____ Supplied records

-- ==== Sys2Proof/Machine/Requests.lean ====
section
/-! DEFINITION. The Request Handler (R166): the request codes with their argument lengths, and the decision
of each request by the block that owns the state concerned. -/

namespace Sys2Proof.Machine

/-- Request codes (R166). -/
def rqReadTable : Byte := 0x01
def rqEditOpen : Byte := 0x02
def rqEditWrite : Byte := 0x03
def rqEditApply : Byte := 0x04
def rqEditDiscard : Byte := 0x05
def rqStoreErase : Byte := 0x10
def rqStoreWrite : Byte := 0x11
def rqStoreVerify : Byte := 0x12
def rqStoreRead : Byte := 0x13
def rqRestart : Byte := 0x18
def rqReadLine : Byte := 0x20
def rqReadSignal : Byte := 0x21
def rqReadBalance : Byte := 0x28
def rqReadModule : Byte := 0x30
def rqReadRide : Byte := 0x38
def rqReadTray : Byte := 0x40
def rqReadQueue : Byte := 0x41
def rqClearTray : Byte := 0x42
def rqRunProgram : Byte := 0x48
def rqAbortProgram : Byte := 0x49
def rqReadProgram : Byte := 0x4A
def rqReadZone : Byte := 0x50
def rqClearZone : Byte := 0x51
def rqReadPoll : Byte := 0x58
def rqPortEnable : Byte := 0x59
def rqPortDisable : Byte := 0x5A
def rqReadPort : Byte := 0x5B

/-! ### Decisions that change state -/

/-- CLEAR-TRAY (R101). -/
def requestClearTray (tray : Nat) (s : Shelf) : Byte × Shelf :=
  if 23 < tray then (stInvalid, s)
  else if (trayAt s tray).isNone then (stNoEntry, s)
  else if trayState s tray ≠ .fault then (stInvalid, s)
  else (stDone, clearTray tray s)

/-- RUN-PROGRAM (R117). -/
def requestRun (step : Nat) (s : Shelf) : Byte × Shelf :=
  if 31 < step then (stInvalid, s)
  else if !rideNormal s then (stRide, s)
  else if s.seq.state ≠ .idle then (stBusy, s)
  else if s.shelfStop then (stBusy, s)
  else if (stepAt s step).isNone then (stNoEntry, s)
  else (stStarted, startRun step .request s)

/-- ABORT-PROGRAM (R118). -/
def requestAbort (s : Shelf) : Byte × Shelf :=
  if s.seq.state = .idle then (stInvalid, s) else (stDone, abortRun .abort s)

/-- CLEAR-ZONE (R132). -/
def requestClearZone (zone : Nat) (epoch : Byte) (s : Shelf) : Byte × Shelf :=
  if 7 < zone then (stInvalid, s)
  else if (zoneAt s zone).isNone then (stNoEntry, s)
  else if (vget s.zones zone).state ≠ .wet then (stInvalid, s)
  else if (vget s.zones zone).epoch ≠ epoch then (stStaleEpoch, s)
  else if (vget s.zones zone).points.any (· ≠ .dry) then (stNotDry, s)
  else (stDone, clearZone zone s)

/-- PORT-ENABLE (R152). -/
def requestEnable (port : Nat) (s : Shelf) : Byte × Shelf :=
  match named ports port with
  | some p =>
    if p = .up ∨ (engine s p).enabled then (stInvalid, s) else (stDone, enablePort p s)
  | none => (stInvalid, s)

/-- PORT-DISABLE (R153). -/
def requestDisable (port : Nat) (s : Shelf) : Byte × Shelf :=
  match named ports port with
  | some p =>
    if p = .up then (stInvalid, s)
    else if (engine s p).enabled then (stDone, disablePort p s)
    else (stDone, s)
  | none => (stInvalid, s)

/-- What RESTART is answered (R170). -/
def restartAnswer (s : State) : Byte :=
  if !rideNormal s.toShelf then stRide else if s.store.op.isSome then stBusy else stDone

/-! ### Answers -/

/-- Change the blocks, and neither the store nor the waiting commands. -/
def onShelf (f : Shelf → Shelf) (s : State) : State :=
  { f s.toShelf with store := s.store, pending := s.pending }

/-- A request is answered after its effects, in the same event (R166). -/
def respond (code : Byte) (a : Answer) (s : Shelf) : Shelf :=
  emit (.reply (answer code a.1 a.2)) s

/-- A request that changes nothing. -/
def answerWith (code : Byte) (a : Shelf → Answer) (s : State) : State :=
  onShelf (fun s => respond code (a s) s) s

/-- A request that changes the blocks. -/
def actWith (code : Byte) (f : Shelf → Byte × Shelf) (s : State) : State :=
  onShelf (fun s => respond code ((f s).1, []) (f s).2) s

/-- A request that changes the blocks and carries data in its answer. -/
def actAndTell (code : Byte) (f : Shelf → Answer × Shelf) (s : State) : State :=
  onShelf (fun s => respond code (f s).1 (f s).2) s

/-- A store request that starts an operation. -/
def storeWith (code : Byte) (f : State → Byte × State) (s : State) : State :=
  onShelf (respond code ((f s).1, [])) (f s).2

/-- A request that only reads the store. -/
def storeAnswer (code : Byte) (a : State → Answer) (s : State) : State :=
  onShelf (respond code (a s)) s

/-- RESTART (R170): on DONE a restart is pending, and its answer is known by its mark. -/
def handleRestart (s : State) : State :=
  let status := restartAnswer s
  if status = stDone then
    onShelf
      (fun s =>
        placeReply ⟨⟨0, kindAnswer, [rqRestart, stDone]⟩, true⟩ { s with restart := some false }) s
  else onShelf (respond rqRestart (status, [])) s

/-- An argument byte of a request. -/
def arg (args : List Byte) (i : Nat) : Nat := (args.getD i 0).toNat

/-! ### Dispatch -/

/-- The argument length a request code takes, none for a code outside the table; EDIT-WRITE takes its
entry and a record, whose length its owner judges (R166, R175; log entry 29). -/
def lengthFits (code : Byte) (n : Nat) : Bool :=
  if code = rqReadTable ∨ code = rqEditOpen ∨ code = rqReadPoll then n = 3
  else if code = rqEditWrite then 1 ≤ n
  else if code = rqEditApply ∨ code = rqEditDiscard ∨ code = rqRestart ∨ code = rqReadBalance ∨
      code = rqReadRide ∨ code = rqReadQueue ∨ code = rqAbortProgram ∨ code = rqReadProgram then n = 0
  else if code = rqStoreWrite then n = 34
  else if code = rqStoreErase ∨ code = rqStoreVerify ∨ code = rqStoreRead ∨ code = rqReadSignal ∨
      code = rqReadModule ∨ code = rqReadTray ∨ code = rqClearZone then n = 2
  else if code = rqReadLine ∨ code = rqClearTray ∨ code = rqRunProgram ∨ code = rqReadZone ∨
      code = rqPortEnable ∨ code = rqPortDisable ∨ code = rqReadPort then n = 1
  else false

/-- The block that owns the state decides a request with a known code and a fitting length (R166). -/
def dispatch (code : Byte) (args : List Byte) (s : State) : State :=
  if code = rqReadTable then
    answerWith code (readTable (arg args 0) (arg args 1) (arg args 2)) s
  else if code = rqEditOpen then
    actWith code (openWindow (arg args 0) (arg args 1) (arg args 2)) s
  else if code = rqEditWrite then actWith code (writeWindow (arg args 0) args.tail) s
  else if code = rqEditApply then actAndTell code applyWindow s
  else if code = rqEditDiscard then actWith code discardWindow s
  else if code = rqStoreErase then storeWith code (storeErase (arg args 0) (arg args 1)) s
  else if code = rqStoreWrite then
    storeWith code (storeWrite (arg args 0) (arg args 1) (args.drop 2)) s
  else if code = rqStoreVerify then storeWith code (storeVerify (arg args 0) (arg args 1)) s
  else if code = rqStoreRead then storeAnswer code (storeRead (arg args 0) (arg args 1)) s
  else if code = rqRestart then handleRestart s
  else if code = rqReadLine then actAndTell code (readLine (arg args 0)) s
  else if code = rqReadSignal then answerWith code (readSignal (arg args 0) (arg args 1)) s
  else if code = rqReadBalance then answerWith code (fun s => (stDone, balanceData s)) s
  else if code = rqReadModule then answerWith code (readModule (arg args 0) (arg args 1)) s
  else if code = rqReadRide then answerWith code (fun s => (stDone, rideData s)) s
  else if code = rqReadTray then answerWith code (readTray (arg args 0) (arg args 1)) s
  else if code = rqReadQueue then answerWith code (fun s => (stDone, queueData s)) s
  else if code = rqClearTray then actWith code (requestClearTray (arg args 0)) s
  else if code = rqRunProgram then actWith code (requestRun (arg args 0)) s
  else if code = rqAbortProgram then actWith code requestAbort s
  else if code = rqReadProgram then answerWith code (fun s => (stDone, programData s)) s
  else if code = rqReadZone then answerWith code (readZone (arg args 0)) s
  else if code = rqClearZone then
    actWith code (requestClearZone (arg args 0) (args.getD 1 0)) s
  else if code = rqReadPoll then
    answerWith code (readPoll (arg args 0) (arg args 1) (arg args 2)) s
  else if code = rqPortEnable then actWith code (requestEnable (arg args 0)) s
  else if code = rqPortDisable then actWith code (requestDisable (arg args 0)) s
  else actAndTell code (readPort (arg args 0)) s

/-- The Request Handler carries out one REQUEST (R166). -/
def handleRequest (payload : List Byte) (s : State) : State :=
  let code := payload.headD 0
  let args := payload.tail
  if lengthFits code args.length then dispatch code args s
  else answerWith code (fun _ => (stInvalid, [])) s

end Sys2Proof.Machine
end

________

Work task: Could you set down, word for word, only the lines above from the line with "def rqReadTray : Byte := 0x40" to the line with "CLEAR-TRAY (R101). -/", including both?

Solution for this exercise:
def rqReadTray : Byte := 0x40
def rqReadQueue : Byte := 0x41
def rqClearTray : Byte := 0x42
def rqRunProgram : Byte := 0x48
def rqAbortProgram : Byte := 0x49
def rqReadProgram : Byte := 0x4A
def rqReadZone : Byte := 0x50
def rqClearZone : Byte := 0x51
def rqReadPoll : Byte := 0x58
def rqPortEnable : Byte := 0x59
def rqPortDisable : Byte := 0x5A
def rqReadPort : Byte := 0x5B

/-! ### Decisions that change state -/

/-- CLEAR-TRAY (R101). -/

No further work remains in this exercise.